MATERIAL FOR THIS TASK: Begin
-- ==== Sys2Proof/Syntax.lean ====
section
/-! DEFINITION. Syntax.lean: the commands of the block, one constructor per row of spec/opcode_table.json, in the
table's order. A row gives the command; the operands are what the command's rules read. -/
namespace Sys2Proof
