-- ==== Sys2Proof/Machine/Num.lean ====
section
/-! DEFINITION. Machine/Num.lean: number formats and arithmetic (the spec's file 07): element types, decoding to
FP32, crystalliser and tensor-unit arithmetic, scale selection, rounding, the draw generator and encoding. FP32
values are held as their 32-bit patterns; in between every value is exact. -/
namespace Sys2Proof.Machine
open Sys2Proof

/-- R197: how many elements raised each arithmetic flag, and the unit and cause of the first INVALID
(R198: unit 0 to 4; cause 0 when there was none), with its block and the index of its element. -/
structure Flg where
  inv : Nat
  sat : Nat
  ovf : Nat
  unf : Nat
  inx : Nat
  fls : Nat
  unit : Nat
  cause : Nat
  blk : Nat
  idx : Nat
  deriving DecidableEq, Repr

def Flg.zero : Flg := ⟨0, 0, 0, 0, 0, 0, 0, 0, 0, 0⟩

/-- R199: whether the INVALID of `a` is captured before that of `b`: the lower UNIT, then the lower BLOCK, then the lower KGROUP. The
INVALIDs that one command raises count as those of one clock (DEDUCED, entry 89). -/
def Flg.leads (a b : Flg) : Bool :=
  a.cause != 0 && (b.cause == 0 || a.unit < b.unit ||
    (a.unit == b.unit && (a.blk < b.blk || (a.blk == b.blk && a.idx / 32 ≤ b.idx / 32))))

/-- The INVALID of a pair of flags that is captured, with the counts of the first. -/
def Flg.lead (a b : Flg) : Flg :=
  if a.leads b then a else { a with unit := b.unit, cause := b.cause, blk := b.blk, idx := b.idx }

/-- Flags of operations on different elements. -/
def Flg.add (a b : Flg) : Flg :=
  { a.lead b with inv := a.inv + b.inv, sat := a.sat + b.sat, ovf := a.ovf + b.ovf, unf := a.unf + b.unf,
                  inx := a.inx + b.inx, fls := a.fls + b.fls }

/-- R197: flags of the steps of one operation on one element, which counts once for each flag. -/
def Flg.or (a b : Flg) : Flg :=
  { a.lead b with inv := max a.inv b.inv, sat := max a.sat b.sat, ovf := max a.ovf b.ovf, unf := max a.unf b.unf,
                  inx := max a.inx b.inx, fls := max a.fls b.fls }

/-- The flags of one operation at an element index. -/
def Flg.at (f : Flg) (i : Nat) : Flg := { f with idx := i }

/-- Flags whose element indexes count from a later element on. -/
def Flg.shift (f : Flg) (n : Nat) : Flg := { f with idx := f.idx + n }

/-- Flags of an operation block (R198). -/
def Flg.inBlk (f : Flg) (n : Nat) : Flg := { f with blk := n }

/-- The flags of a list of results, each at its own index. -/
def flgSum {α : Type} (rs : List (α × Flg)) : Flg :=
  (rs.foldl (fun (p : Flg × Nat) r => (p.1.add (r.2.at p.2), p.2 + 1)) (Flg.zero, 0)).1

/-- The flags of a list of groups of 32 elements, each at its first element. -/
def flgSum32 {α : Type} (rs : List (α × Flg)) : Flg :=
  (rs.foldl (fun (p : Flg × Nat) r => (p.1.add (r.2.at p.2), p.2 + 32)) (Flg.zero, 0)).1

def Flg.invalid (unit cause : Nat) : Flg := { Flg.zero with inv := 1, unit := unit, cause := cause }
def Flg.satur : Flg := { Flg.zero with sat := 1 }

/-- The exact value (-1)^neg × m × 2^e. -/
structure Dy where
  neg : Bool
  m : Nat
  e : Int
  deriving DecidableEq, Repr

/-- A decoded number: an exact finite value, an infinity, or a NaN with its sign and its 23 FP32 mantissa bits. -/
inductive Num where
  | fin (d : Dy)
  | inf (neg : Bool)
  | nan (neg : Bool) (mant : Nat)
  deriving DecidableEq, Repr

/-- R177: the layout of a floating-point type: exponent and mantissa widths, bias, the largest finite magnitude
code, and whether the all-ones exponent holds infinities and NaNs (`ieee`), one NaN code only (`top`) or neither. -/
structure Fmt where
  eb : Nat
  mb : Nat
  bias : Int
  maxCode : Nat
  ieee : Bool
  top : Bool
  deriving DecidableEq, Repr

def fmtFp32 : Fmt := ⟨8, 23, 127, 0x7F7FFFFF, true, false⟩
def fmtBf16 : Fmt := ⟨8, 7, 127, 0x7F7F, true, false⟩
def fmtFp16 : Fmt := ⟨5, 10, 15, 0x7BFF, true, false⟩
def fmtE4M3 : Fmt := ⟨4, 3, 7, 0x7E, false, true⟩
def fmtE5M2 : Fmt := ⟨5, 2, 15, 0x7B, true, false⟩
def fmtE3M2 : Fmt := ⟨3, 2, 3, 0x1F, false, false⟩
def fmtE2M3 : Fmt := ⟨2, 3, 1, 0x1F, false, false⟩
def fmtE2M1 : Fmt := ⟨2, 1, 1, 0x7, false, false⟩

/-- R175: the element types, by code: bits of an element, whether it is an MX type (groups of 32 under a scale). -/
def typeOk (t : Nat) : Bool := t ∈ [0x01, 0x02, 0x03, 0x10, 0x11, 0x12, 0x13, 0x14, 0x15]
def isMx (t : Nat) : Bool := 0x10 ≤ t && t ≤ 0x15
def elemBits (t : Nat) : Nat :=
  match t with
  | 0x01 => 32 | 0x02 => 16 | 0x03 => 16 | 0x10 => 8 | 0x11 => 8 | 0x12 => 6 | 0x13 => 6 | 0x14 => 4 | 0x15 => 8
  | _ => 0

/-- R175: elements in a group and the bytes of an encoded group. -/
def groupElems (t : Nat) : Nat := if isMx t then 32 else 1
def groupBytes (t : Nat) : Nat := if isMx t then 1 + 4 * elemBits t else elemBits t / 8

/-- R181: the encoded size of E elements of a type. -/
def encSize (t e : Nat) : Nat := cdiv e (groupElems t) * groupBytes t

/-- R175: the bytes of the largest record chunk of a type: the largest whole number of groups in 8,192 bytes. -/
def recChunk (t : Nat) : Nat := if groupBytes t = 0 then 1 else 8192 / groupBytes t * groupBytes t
MATERIAL FOR THIS TASK: End
MATERIAL FOR THIS TASK: Begin
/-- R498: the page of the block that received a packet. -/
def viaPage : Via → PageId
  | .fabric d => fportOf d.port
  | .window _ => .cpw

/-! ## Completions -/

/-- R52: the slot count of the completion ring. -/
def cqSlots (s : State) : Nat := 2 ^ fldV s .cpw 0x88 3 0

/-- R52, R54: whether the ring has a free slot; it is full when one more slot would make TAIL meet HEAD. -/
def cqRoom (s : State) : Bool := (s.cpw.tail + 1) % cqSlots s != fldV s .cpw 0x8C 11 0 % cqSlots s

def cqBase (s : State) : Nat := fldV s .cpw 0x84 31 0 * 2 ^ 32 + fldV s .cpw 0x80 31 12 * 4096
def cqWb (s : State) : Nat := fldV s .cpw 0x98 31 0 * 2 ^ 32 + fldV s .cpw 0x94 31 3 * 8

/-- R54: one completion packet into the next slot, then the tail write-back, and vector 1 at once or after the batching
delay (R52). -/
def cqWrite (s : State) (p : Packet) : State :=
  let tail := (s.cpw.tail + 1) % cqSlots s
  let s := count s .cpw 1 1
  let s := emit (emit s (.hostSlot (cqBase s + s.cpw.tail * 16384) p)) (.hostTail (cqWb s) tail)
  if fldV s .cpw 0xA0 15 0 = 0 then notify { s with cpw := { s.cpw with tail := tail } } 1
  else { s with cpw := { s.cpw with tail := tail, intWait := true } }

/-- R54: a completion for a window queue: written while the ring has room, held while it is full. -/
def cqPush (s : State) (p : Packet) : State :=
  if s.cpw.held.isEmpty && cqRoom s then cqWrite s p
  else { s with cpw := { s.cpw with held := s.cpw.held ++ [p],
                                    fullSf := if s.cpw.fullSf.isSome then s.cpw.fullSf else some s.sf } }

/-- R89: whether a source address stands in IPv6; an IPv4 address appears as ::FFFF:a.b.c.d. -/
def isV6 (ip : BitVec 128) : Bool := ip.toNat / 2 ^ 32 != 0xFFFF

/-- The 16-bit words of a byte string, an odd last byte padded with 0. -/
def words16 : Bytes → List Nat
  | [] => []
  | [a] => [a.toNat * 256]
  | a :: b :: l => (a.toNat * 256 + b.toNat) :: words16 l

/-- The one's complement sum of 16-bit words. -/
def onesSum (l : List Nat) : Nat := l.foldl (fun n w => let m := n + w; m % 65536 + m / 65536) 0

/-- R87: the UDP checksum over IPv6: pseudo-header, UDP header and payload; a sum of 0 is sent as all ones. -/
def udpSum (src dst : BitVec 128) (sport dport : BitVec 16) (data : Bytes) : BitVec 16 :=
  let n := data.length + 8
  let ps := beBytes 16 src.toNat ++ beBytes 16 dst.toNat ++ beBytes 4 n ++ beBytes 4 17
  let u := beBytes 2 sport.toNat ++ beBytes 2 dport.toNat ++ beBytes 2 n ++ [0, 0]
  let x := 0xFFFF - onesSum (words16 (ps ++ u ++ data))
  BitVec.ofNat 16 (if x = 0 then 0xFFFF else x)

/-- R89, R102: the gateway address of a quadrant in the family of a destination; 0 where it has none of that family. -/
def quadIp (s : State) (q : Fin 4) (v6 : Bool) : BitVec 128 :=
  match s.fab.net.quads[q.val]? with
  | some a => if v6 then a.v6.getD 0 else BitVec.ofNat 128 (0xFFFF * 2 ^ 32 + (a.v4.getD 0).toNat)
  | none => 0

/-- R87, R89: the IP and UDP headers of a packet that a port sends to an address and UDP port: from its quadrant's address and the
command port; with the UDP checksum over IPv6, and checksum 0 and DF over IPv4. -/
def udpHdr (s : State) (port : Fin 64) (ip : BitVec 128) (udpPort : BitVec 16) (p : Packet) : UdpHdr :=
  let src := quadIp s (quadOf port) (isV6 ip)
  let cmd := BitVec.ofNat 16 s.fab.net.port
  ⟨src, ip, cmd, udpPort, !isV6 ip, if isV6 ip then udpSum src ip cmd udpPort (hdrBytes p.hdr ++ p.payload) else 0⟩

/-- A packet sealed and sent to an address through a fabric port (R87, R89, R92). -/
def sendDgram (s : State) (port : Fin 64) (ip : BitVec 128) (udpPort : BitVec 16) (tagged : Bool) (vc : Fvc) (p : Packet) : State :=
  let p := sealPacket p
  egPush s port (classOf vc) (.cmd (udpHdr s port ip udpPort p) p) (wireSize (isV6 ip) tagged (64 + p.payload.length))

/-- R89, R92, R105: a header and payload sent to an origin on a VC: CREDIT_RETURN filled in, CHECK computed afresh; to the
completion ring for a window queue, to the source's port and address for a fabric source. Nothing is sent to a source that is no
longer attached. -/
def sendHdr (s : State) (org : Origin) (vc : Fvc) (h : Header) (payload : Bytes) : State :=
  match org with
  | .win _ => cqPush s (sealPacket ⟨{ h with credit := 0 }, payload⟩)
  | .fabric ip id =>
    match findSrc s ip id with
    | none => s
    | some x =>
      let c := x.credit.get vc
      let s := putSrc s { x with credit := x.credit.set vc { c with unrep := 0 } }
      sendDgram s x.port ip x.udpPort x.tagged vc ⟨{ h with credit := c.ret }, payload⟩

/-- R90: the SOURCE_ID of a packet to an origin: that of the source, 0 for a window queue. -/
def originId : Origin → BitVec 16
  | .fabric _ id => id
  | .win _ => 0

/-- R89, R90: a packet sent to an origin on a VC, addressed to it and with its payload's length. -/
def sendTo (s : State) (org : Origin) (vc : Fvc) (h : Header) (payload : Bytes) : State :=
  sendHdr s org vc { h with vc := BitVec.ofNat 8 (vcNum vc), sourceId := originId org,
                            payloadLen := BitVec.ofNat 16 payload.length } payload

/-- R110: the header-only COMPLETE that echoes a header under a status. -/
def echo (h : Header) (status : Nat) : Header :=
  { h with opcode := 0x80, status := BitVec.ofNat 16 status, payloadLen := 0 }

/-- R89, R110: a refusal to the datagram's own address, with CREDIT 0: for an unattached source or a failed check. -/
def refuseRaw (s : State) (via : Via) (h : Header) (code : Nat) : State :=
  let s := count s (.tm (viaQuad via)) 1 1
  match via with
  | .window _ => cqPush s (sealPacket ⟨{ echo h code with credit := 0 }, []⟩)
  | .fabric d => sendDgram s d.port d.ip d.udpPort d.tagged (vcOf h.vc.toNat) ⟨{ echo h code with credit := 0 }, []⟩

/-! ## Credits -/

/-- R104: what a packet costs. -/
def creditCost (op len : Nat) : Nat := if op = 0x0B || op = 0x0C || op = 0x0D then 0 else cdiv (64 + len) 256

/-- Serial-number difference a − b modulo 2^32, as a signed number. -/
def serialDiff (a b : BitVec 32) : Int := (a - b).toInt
MATERIAL FOR THIS TASK: End
MATERIAL FOR THIS TASK: Begin
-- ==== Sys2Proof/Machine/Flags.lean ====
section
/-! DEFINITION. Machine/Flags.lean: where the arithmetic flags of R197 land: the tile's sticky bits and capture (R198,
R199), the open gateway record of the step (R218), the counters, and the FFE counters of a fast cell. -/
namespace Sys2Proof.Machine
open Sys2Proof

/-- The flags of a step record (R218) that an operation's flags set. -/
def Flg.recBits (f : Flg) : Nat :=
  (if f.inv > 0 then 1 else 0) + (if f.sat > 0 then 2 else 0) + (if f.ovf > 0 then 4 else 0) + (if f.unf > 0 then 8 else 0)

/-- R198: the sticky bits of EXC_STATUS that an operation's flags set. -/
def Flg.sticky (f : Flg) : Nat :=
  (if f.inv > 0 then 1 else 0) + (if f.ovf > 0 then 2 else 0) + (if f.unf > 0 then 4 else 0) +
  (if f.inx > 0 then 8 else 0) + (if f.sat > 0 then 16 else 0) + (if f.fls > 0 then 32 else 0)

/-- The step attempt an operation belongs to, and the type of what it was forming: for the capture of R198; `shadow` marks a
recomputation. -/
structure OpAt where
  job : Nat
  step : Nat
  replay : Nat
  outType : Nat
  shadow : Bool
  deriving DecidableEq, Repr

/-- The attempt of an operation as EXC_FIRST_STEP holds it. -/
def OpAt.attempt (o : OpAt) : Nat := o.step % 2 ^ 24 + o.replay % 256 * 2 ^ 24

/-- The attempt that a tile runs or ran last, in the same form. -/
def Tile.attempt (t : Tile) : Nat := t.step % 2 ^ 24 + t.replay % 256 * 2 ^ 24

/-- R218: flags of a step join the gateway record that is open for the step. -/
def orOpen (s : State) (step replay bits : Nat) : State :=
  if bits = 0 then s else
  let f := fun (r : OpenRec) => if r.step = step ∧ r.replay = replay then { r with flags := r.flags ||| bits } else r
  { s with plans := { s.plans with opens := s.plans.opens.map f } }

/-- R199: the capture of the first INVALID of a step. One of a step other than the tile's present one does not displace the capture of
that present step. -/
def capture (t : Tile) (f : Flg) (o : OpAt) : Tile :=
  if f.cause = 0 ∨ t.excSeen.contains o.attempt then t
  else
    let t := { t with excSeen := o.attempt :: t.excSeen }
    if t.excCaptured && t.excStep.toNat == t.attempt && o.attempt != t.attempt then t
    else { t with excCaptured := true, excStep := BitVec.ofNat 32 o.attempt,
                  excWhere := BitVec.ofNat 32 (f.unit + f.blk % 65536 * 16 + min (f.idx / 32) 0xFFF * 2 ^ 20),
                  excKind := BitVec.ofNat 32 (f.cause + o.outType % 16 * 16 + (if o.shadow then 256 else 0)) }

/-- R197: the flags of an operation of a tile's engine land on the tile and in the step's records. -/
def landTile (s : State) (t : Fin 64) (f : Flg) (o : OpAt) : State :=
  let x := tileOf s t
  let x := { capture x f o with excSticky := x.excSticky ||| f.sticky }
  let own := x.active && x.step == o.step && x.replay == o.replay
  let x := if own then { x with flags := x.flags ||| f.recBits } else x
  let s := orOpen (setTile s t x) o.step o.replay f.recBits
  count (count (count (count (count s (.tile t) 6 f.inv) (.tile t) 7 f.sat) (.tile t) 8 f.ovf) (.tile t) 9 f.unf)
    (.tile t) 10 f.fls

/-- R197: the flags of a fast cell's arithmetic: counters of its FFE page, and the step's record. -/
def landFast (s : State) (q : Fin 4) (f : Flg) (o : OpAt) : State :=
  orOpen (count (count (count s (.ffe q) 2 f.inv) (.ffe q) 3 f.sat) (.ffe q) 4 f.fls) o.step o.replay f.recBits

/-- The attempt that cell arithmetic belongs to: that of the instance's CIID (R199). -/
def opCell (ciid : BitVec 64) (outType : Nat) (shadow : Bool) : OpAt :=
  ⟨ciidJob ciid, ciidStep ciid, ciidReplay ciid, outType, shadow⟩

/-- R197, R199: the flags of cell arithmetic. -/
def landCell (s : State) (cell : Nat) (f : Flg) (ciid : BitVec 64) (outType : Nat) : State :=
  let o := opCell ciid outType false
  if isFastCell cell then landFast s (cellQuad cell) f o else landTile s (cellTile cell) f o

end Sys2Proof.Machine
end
MATERIAL FOR THIS TASK: End
**TRY IT:** Collect from the data above every line that includes "number".

**COMPLETED TASK:**
/-! DEFINITION. Machine/Num.lean: number formats and arithmetic (the spec's file 07): element types, decoding to
/-- A decoded number: an exact finite value, an infinity, or a NaN with its sign and its 23 FP32 mantissa bits. -/
/-- R175: the bytes of the largest record chunk of a type: the largest whole number of groups in 8,192 bytes. -/
/-- Serial-number difference a − b modulo 2^32, as a signed number. -/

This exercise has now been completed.